◆ **ABOUT THIS EXERCISE**
For the string "leaves", search the entries below and copy every line where it appears.

◆ **RECORDS FOR THE TASK**
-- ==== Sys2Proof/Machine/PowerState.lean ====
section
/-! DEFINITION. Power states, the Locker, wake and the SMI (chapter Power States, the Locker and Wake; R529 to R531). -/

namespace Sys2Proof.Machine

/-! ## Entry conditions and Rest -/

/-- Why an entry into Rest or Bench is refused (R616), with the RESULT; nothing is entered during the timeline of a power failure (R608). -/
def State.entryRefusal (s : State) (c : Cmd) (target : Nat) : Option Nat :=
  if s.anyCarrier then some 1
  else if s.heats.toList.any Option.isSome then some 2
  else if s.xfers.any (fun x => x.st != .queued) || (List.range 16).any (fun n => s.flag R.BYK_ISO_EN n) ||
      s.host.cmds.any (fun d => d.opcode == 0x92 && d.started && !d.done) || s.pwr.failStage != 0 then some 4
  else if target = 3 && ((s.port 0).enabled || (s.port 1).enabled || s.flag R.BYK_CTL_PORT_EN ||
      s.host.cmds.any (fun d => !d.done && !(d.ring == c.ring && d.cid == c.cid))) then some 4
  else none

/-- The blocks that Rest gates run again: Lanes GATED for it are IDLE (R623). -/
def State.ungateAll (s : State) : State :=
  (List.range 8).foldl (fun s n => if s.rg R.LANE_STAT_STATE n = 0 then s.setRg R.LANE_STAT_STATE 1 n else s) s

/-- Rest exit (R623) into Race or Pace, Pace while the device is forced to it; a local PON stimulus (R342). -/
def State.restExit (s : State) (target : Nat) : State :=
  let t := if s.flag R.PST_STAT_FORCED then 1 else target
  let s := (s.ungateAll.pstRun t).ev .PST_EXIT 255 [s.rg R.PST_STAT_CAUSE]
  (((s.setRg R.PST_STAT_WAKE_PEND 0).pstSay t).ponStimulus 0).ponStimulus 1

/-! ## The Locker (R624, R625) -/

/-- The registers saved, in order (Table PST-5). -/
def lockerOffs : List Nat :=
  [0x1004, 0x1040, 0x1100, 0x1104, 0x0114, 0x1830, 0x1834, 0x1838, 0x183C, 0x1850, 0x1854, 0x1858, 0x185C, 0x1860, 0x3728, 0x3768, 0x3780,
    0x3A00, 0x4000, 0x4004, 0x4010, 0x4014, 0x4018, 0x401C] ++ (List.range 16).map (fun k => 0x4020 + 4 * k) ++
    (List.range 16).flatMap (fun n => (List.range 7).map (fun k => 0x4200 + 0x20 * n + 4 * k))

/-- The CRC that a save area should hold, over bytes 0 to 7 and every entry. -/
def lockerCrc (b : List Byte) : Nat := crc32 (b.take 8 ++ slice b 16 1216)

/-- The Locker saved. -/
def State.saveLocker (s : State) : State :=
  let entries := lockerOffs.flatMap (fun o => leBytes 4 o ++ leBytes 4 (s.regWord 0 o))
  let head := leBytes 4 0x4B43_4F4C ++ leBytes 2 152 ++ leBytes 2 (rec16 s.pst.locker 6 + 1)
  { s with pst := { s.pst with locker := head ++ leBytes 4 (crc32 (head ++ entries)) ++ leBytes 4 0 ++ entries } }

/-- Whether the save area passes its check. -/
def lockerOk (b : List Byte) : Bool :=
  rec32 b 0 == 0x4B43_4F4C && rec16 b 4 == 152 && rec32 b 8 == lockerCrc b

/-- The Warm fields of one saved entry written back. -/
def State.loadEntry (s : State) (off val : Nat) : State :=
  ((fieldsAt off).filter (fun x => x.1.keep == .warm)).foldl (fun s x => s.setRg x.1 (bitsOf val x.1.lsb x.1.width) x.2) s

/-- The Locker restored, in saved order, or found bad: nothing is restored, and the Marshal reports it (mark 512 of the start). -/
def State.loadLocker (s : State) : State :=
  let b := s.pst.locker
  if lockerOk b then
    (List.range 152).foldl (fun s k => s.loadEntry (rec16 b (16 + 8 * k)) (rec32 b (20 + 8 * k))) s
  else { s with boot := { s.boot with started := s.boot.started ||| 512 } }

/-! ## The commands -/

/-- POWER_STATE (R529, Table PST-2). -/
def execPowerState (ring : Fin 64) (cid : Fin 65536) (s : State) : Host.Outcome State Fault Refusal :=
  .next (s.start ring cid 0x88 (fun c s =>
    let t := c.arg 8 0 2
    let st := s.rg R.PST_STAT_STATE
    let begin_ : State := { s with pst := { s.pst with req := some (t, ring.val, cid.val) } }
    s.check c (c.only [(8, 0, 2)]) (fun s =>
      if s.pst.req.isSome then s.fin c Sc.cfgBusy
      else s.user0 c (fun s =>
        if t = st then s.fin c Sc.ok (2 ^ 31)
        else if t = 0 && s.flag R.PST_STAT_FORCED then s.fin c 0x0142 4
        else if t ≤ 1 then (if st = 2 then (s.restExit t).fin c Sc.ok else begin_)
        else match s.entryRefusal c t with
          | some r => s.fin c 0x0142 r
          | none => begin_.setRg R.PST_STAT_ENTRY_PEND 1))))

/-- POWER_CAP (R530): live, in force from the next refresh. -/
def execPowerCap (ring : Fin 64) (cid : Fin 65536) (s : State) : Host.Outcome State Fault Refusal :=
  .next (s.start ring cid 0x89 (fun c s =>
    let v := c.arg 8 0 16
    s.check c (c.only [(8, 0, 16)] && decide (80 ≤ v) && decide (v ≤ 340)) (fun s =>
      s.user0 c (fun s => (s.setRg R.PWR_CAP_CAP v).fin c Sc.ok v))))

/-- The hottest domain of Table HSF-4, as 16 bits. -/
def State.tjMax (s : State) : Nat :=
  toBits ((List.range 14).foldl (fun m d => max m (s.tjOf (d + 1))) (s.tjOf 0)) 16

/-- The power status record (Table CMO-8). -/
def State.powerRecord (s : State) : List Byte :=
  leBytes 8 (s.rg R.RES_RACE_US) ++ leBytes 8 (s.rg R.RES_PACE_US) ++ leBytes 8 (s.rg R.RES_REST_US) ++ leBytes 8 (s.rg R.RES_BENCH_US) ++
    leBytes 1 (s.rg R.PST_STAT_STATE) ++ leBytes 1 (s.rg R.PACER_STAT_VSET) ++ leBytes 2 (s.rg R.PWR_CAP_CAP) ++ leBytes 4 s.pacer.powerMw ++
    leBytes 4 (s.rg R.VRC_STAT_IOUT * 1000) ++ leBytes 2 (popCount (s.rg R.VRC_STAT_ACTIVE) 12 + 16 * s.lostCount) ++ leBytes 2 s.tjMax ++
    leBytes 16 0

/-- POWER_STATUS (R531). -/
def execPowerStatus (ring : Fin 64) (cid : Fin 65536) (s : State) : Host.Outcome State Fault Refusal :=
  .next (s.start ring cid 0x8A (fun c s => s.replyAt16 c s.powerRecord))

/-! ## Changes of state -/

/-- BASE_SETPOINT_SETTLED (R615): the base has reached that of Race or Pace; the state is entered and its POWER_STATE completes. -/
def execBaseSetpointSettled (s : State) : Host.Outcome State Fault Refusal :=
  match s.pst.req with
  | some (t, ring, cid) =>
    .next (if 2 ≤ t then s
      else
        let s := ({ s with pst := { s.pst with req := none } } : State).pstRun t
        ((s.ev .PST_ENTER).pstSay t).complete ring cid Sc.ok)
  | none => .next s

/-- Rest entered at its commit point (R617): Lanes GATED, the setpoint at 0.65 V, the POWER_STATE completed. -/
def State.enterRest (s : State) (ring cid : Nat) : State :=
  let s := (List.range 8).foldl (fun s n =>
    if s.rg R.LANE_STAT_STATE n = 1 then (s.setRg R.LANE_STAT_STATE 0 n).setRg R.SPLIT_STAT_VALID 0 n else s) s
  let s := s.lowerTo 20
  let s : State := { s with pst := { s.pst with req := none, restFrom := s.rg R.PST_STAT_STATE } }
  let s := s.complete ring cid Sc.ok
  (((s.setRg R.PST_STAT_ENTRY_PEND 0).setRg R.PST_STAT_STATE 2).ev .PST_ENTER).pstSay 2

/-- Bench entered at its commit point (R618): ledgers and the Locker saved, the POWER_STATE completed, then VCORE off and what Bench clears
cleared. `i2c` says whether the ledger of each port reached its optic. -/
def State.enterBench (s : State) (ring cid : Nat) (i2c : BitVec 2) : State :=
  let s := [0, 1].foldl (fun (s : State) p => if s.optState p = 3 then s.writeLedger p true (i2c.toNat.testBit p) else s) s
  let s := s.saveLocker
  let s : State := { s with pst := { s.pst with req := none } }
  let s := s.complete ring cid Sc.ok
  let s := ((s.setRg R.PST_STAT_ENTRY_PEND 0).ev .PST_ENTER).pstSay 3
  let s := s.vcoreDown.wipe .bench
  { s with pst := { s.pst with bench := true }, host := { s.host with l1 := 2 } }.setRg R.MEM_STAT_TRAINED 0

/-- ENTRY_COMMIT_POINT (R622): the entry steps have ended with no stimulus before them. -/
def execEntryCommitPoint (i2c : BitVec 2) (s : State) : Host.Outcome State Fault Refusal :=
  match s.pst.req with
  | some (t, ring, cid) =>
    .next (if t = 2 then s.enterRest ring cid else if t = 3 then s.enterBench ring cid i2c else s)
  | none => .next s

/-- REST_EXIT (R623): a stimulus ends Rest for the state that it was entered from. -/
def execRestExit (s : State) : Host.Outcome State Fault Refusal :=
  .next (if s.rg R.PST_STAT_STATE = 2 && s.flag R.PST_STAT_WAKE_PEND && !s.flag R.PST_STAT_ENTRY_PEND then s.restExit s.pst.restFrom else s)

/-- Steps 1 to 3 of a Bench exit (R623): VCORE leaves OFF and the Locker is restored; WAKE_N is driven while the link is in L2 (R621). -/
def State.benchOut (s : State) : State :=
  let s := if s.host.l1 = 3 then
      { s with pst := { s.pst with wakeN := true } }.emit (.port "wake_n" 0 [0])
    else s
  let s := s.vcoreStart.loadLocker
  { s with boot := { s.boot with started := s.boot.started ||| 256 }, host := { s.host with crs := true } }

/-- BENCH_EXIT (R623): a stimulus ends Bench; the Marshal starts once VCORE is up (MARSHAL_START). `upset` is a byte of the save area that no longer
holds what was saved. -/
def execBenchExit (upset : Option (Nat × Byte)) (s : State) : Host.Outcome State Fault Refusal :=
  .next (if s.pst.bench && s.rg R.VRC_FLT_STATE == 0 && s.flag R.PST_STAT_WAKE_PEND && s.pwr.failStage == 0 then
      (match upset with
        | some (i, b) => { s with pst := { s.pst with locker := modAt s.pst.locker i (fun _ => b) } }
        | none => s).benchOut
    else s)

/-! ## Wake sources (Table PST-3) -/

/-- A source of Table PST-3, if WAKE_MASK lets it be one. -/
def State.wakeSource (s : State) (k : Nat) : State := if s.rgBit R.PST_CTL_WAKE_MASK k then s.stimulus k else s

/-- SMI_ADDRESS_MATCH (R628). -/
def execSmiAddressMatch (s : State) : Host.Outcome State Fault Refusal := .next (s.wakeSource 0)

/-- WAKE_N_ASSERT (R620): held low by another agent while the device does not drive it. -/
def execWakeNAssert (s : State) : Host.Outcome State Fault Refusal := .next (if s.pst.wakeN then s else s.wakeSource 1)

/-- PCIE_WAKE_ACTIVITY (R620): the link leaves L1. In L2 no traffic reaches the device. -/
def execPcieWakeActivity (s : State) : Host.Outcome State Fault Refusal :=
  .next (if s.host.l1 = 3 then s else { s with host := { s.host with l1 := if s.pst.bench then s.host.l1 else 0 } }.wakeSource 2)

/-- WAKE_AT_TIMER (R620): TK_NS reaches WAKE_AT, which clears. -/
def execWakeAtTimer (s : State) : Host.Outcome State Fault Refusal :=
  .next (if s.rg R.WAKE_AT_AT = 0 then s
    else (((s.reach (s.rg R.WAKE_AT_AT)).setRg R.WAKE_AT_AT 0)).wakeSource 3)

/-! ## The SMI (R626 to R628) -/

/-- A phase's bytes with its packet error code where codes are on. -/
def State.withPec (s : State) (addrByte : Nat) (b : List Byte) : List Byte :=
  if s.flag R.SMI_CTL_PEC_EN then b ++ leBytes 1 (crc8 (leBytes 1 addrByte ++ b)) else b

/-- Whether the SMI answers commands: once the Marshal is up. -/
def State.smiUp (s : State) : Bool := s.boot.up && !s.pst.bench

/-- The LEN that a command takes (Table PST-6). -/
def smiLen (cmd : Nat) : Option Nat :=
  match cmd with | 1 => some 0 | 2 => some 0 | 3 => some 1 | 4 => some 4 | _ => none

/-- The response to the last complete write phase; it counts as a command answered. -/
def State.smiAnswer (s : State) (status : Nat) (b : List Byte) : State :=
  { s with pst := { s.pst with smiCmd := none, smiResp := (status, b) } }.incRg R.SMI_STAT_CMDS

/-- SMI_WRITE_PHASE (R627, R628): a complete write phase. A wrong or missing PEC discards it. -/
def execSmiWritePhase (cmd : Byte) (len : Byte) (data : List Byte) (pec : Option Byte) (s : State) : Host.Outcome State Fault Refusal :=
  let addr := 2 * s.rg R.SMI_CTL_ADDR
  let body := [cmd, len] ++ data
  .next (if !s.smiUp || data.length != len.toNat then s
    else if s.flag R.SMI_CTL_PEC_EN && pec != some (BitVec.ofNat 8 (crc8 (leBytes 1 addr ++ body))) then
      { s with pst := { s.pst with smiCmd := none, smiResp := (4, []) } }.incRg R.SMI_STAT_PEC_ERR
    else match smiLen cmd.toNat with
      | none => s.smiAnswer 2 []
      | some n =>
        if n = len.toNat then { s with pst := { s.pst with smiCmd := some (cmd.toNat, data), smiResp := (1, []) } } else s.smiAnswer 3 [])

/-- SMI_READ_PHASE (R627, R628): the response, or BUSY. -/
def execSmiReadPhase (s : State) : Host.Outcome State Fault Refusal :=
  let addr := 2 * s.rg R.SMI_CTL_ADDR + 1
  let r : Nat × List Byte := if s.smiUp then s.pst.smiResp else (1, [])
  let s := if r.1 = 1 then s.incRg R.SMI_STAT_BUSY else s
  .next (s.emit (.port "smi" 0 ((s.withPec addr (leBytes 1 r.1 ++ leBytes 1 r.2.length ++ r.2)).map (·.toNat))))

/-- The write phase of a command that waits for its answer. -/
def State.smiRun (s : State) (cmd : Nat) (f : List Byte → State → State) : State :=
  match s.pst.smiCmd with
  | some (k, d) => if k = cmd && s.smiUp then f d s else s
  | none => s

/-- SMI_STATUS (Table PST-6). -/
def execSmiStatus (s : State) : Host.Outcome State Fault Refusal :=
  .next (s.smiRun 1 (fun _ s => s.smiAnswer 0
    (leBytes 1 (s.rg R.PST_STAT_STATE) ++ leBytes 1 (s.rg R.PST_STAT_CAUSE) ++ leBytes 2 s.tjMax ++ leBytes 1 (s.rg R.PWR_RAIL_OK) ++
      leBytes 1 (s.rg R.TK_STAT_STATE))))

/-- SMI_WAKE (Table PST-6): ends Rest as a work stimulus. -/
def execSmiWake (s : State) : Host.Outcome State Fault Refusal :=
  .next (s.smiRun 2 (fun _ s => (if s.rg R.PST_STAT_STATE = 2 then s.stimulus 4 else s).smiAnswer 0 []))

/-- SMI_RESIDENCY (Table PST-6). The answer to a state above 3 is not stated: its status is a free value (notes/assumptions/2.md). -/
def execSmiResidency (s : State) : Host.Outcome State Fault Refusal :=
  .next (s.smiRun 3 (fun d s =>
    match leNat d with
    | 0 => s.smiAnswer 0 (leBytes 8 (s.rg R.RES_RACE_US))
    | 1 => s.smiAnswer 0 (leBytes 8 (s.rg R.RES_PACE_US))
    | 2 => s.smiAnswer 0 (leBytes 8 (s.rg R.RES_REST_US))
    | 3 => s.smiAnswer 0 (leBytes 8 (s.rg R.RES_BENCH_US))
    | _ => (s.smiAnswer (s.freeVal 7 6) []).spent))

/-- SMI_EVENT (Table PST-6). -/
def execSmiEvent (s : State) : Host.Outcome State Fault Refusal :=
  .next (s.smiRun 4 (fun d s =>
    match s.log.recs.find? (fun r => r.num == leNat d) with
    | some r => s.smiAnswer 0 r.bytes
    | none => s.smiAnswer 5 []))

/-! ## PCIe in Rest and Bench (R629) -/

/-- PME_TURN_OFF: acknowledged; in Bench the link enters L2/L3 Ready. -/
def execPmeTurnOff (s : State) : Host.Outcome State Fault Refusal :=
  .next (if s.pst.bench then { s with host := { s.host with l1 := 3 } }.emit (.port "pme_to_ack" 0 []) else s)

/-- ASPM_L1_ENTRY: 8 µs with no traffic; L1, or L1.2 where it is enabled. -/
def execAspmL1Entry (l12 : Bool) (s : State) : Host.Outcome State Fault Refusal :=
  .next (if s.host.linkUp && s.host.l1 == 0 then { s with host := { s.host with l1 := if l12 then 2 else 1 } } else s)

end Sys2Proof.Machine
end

--

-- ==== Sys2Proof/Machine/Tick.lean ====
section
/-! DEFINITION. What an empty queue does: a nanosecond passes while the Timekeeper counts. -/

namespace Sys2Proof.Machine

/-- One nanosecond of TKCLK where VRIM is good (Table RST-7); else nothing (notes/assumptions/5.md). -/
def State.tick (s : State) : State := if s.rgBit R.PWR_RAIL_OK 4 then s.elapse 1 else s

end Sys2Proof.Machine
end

◆ **YOUR SOLUTION**
/-- Steps 1 to 3 of a Bench exit (R623): VCORE leaves OFF and the Locker is restored; WAKE_N is driven while the link is in L2 (R621). -/
/-- PCIE_WAKE_ACTIVITY (R620): the link leaves L1. In L2 no traffic reaches the device. -/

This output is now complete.